Segment Start: DATA UNDER STUDY

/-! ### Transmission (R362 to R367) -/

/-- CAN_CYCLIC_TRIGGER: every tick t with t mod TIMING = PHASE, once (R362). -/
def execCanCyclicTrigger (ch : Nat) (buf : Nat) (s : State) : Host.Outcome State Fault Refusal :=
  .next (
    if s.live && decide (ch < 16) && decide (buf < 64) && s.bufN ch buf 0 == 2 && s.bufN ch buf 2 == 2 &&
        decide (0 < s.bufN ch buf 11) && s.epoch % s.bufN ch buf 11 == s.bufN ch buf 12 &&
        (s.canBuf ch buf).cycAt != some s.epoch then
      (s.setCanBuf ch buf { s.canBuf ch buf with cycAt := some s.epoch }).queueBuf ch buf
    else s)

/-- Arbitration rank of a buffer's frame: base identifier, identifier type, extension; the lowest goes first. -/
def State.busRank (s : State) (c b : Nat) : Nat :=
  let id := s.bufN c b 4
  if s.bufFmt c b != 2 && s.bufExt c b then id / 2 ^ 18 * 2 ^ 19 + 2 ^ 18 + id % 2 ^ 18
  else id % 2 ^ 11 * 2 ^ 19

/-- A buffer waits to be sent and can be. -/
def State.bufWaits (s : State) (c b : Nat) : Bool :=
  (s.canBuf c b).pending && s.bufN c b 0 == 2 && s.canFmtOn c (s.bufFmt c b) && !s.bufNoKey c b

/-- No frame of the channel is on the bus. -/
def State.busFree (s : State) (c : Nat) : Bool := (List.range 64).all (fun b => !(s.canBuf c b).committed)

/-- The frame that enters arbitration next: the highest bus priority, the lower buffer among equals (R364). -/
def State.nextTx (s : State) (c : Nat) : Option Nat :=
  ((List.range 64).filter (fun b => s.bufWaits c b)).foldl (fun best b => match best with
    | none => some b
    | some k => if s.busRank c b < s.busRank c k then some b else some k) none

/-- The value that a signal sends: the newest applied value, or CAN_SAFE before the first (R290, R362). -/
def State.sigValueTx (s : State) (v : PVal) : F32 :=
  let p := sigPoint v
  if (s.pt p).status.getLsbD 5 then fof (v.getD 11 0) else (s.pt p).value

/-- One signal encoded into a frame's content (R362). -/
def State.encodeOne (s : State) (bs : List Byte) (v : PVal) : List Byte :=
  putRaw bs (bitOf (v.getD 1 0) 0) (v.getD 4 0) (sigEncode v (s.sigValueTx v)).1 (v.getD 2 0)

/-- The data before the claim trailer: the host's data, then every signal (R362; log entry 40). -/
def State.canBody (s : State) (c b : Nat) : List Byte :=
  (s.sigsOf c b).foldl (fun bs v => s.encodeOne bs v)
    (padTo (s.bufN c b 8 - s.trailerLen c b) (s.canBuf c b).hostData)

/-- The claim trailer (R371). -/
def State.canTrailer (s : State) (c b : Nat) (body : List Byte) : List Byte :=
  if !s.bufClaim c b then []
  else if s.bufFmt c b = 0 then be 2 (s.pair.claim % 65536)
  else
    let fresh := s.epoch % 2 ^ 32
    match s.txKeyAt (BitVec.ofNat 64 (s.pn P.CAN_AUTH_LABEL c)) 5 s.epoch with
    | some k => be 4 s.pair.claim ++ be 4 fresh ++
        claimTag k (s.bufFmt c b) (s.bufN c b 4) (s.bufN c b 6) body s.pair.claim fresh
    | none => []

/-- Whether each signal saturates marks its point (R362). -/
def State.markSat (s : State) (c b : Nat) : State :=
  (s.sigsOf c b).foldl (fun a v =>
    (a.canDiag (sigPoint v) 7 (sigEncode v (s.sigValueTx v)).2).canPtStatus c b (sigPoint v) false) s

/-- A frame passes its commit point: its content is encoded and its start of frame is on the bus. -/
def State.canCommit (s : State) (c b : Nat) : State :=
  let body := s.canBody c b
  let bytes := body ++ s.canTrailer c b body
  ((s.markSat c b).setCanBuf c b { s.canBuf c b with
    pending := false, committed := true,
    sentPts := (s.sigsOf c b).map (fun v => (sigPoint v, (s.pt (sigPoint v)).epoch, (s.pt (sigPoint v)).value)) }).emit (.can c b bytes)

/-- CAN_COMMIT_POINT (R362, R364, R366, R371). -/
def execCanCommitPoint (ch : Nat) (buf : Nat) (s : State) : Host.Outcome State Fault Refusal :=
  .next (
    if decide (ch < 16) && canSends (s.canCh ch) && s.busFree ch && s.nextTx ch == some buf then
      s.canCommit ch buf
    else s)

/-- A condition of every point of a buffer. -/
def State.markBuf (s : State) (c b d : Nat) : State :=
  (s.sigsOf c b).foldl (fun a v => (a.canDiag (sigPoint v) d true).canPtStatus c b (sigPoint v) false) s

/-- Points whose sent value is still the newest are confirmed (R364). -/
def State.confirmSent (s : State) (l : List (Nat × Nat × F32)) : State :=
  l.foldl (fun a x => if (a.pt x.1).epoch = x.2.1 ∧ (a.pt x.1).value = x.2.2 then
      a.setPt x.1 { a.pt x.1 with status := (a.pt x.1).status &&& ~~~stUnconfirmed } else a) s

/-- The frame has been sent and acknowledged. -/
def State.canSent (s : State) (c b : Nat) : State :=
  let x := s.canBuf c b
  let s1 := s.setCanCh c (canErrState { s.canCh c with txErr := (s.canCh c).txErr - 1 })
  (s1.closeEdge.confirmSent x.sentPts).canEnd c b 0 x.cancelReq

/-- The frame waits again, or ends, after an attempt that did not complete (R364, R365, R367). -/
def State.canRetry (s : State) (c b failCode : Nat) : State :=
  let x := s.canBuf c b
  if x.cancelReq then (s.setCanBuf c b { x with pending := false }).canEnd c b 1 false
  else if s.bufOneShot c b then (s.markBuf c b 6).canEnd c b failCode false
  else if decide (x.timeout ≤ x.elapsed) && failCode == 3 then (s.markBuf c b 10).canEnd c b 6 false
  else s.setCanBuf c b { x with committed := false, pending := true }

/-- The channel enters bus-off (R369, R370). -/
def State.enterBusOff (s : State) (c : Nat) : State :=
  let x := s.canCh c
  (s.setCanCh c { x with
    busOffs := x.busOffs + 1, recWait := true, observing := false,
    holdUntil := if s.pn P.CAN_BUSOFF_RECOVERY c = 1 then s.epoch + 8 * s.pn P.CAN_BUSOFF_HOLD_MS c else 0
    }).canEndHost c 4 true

Segment End: DATA UNDER STUDY

### PROBLEM
Take the entries and print them exactly. Keep every line.

### OUTPUT OF THE EXERCISE
/-! ### Transmission (R362 to R367) -/

/-- CAN_CYCLIC_TRIGGER: every tick t with t mod TIMING = PHASE, once (R362). -/
def execCanCyclicTrigger (ch : Nat) (buf : Nat) (s : State) : Host.Outcome State Fault Refusal :=
  .next (
    if s.live && decide (ch < 16) && decide (buf < 64) && s.bufN ch buf 0 == 2 && s.bufN ch buf 2 == 2 &&
        decide (0 < s.bufN ch buf 11) && s.epoch % s.bufN ch buf 11 == s.bufN ch buf 12 &&
        (s.canBuf ch buf).cycAt != some s.epoch then
      (s.setCanBuf ch buf { s.canBuf ch buf with cycAt := some s.epoch }).queueBuf ch buf
    else s)

/-- Arbitration rank of a buffer's frame: base identifier, identifier type, extension; the lowest goes first. -/
def State.busRank (s : State) (c b : Nat) : Nat :=
  let id := s.bufN c b 4
  if s.bufFmt c b != 2 && s.bufExt c b then id / 2 ^ 18 * 2 ^ 19 + 2 ^ 18 + id % 2 ^ 18
  else id % 2 ^ 11 * 2 ^ 19

/-- A buffer waits to be sent and can be. -/
def State.bufWaits (s : State) (c b : Nat) : Bool :=
  (s.canBuf c b).pending && s.bufN c b 0 == 2 && s.canFmtOn c (s.bufFmt c b) && !s.bufNoKey c b

/-- No frame of the channel is on the bus. -/
def State.busFree (s : State) (c : Nat) : Bool := (List.range 64).all (fun b => !(s.canBuf c b).committed)

/-- The frame that enters arbitration next: the highest bus priority, the lower buffer among equals (R364). -/
def State.nextTx (s : State) (c : Nat) : Option Nat :=
  ((List.range 64).filter (fun b => s.bufWaits c b)).foldl (fun best b => match best with
    | none => some b
    | some k => if s.busRank c b < s.busRank c k then some b else some k) none

/-- The value that a signal sends: the newest applied value, or CAN_SAFE before the first (R290, R362). -/
def State.sigValueTx (s : State) (v : PVal) : F32 :=
  let p := sigPoint v
  if (s.pt p).status.getLsbD 5 then fof (v.getD 11 0) else (s.pt p).value

/-- One signal encoded into a frame's content (R362). -/
def State.encodeOne (s : State) (bs : List Byte) (v : PVal) : List Byte :=
  putRaw bs (bitOf (v.getD 1 0) 0) (v.getD 4 0) (sigEncode v (s.sigValueTx v)).1 (v.getD 2 0)

/-- The data before the claim trailer: the host's data, then every signal (R362; log entry 40). -/
def State.canBody (s : State) (c b : Nat) : List Byte :=
  (s.sigsOf c b).foldl (fun bs v => s.encodeOne bs v)
    (padTo (s.bufN c b 8 - s.trailerLen c b) (s.canBuf c b).hostData)

/-- The claim trailer (R371). -/
def State.canTrailer (s : State) (c b : Nat) (body : List Byte) : List Byte :=
  if !s.bufClaim c b then []
  else if s.bufFmt c b = 0 then be 2 (s.pair.claim % 65536)
  else
    let fresh := s.epoch % 2 ^ 32
    match s.txKeyAt (BitVec.ofNat 64 (s.pn P.CAN_AUTH_LABEL c)) 5 s.epoch with
    | some k => be 4 s.pair.claim ++ be 4 fresh ++
        claimTag k (s.bufFmt c b) (s.bufN c b 4) (s.bufN c b 6) body s.pair.claim fresh
    | none => []

/-- Whether each signal saturates marks its point (R362). -/
def State.markSat (s : State) (c b : Nat) : State :=
  (s.sigsOf c b).foldl (fun a v =>
    (a.canDiag (sigPoint v) 7 (sigEncode v (s.sigValueTx v)).2).canPtStatus c b (sigPoint v) false) s

/-- A frame passes its commit point: its content is encoded and its start of frame is on the bus. -/
def State.canCommit (s : State) (c b : Nat) : State :=
  let body := s.canBody c b
  let bytes := body ++ s.canTrailer c b body
  ((s.markSat c b).setCanBuf c b { s.canBuf c b with
    pending := false, committed := true,
    sentPts := (s.sigsOf c b).map (fun v => (sigPoint v, (s.pt (sigPoint v)).epoch, (s.pt (sigPoint v)).value)) }).emit (.can c b bytes)

/-- CAN_COMMIT_POINT (R362, R364, R366, R371). -/
def execCanCommitPoint (ch : Nat) (buf : Nat) (s : State) : Host.Outcome State Fault Refusal :=
  .next (
    if decide (ch < 16) && canSends (s.canCh ch) && s.busFree ch && s.nextTx ch == some buf then
      s.canCommit ch buf
    else s)

/-- A condition of every point of a buffer. -/
def State.markBuf (s : State) (c b d : Nat) : State :=
  (s.sigsOf c b).foldl (fun a v => (a.canDiag (sigPoint v) d true).canPtStatus c b (sigPoint v) false) s

/-- Points whose sent value is still the newest are confirmed (R364). -/
def State.confirmSent (s : State) (l : List (Nat × Nat × F32)) : State :=
  l.foldl (fun a x => if (a.pt x.1).epoch = x.2.1 ∧ (a.pt x.1).value = x.2.2 then
      a.setPt x.1 { a.pt x.1 with status := (a.pt x.1).status &&& ~~~stUnconfirmed } else a) s

/-- The frame has been sent and acknowledged. -/
def State.canSent (s : State) (c b : Nat) : State :=
  let x := s.canBuf c b
  let s1 := s.setCanCh c (canErrState { s.canCh c with txErr := (s.canCh c).txErr - 1 })
  (s1.closeEdge.confirmSent x.sentPts).canEnd c b 0 x.cancelReq

/-- The frame waits again, or ends, after an attempt that did not complete (R364, R365, R367). -/
def State.canRetry (s : State) (c b failCode : Nat) : State :=
  let x := s.canBuf c b
  if x.cancelReq then (s.setCanBuf c b { x with pending := false }).canEnd c b 1 false
  else if s.bufOneShot c b then (s.markBuf c b 6).canEnd c b failCode false
  else if decide (x.timeout ≤ x.elapsed) && failCode == 3 then (s.markBuf c b 10).canEnd c b 6 false
  else s.setCanBuf c b { x with committed := false, pending := true }

/-- The channel enters bus-off (R369, R370). -/
def State.enterBusOff (s : State) (c : Nat) : State :=
  let x := s.canCh c
  (s.setCanCh c { x with
    busOffs := x.busOffs + 1, recWait := true, observing := false,
    holdUntil := if s.pn P.CAN_BUSOFF_RECOVERY c = 1 then s.epoch + 8 * s.pn P.CAN_BUSOFF_HOLD_MS c else 0
    }).canEndHost c 4 true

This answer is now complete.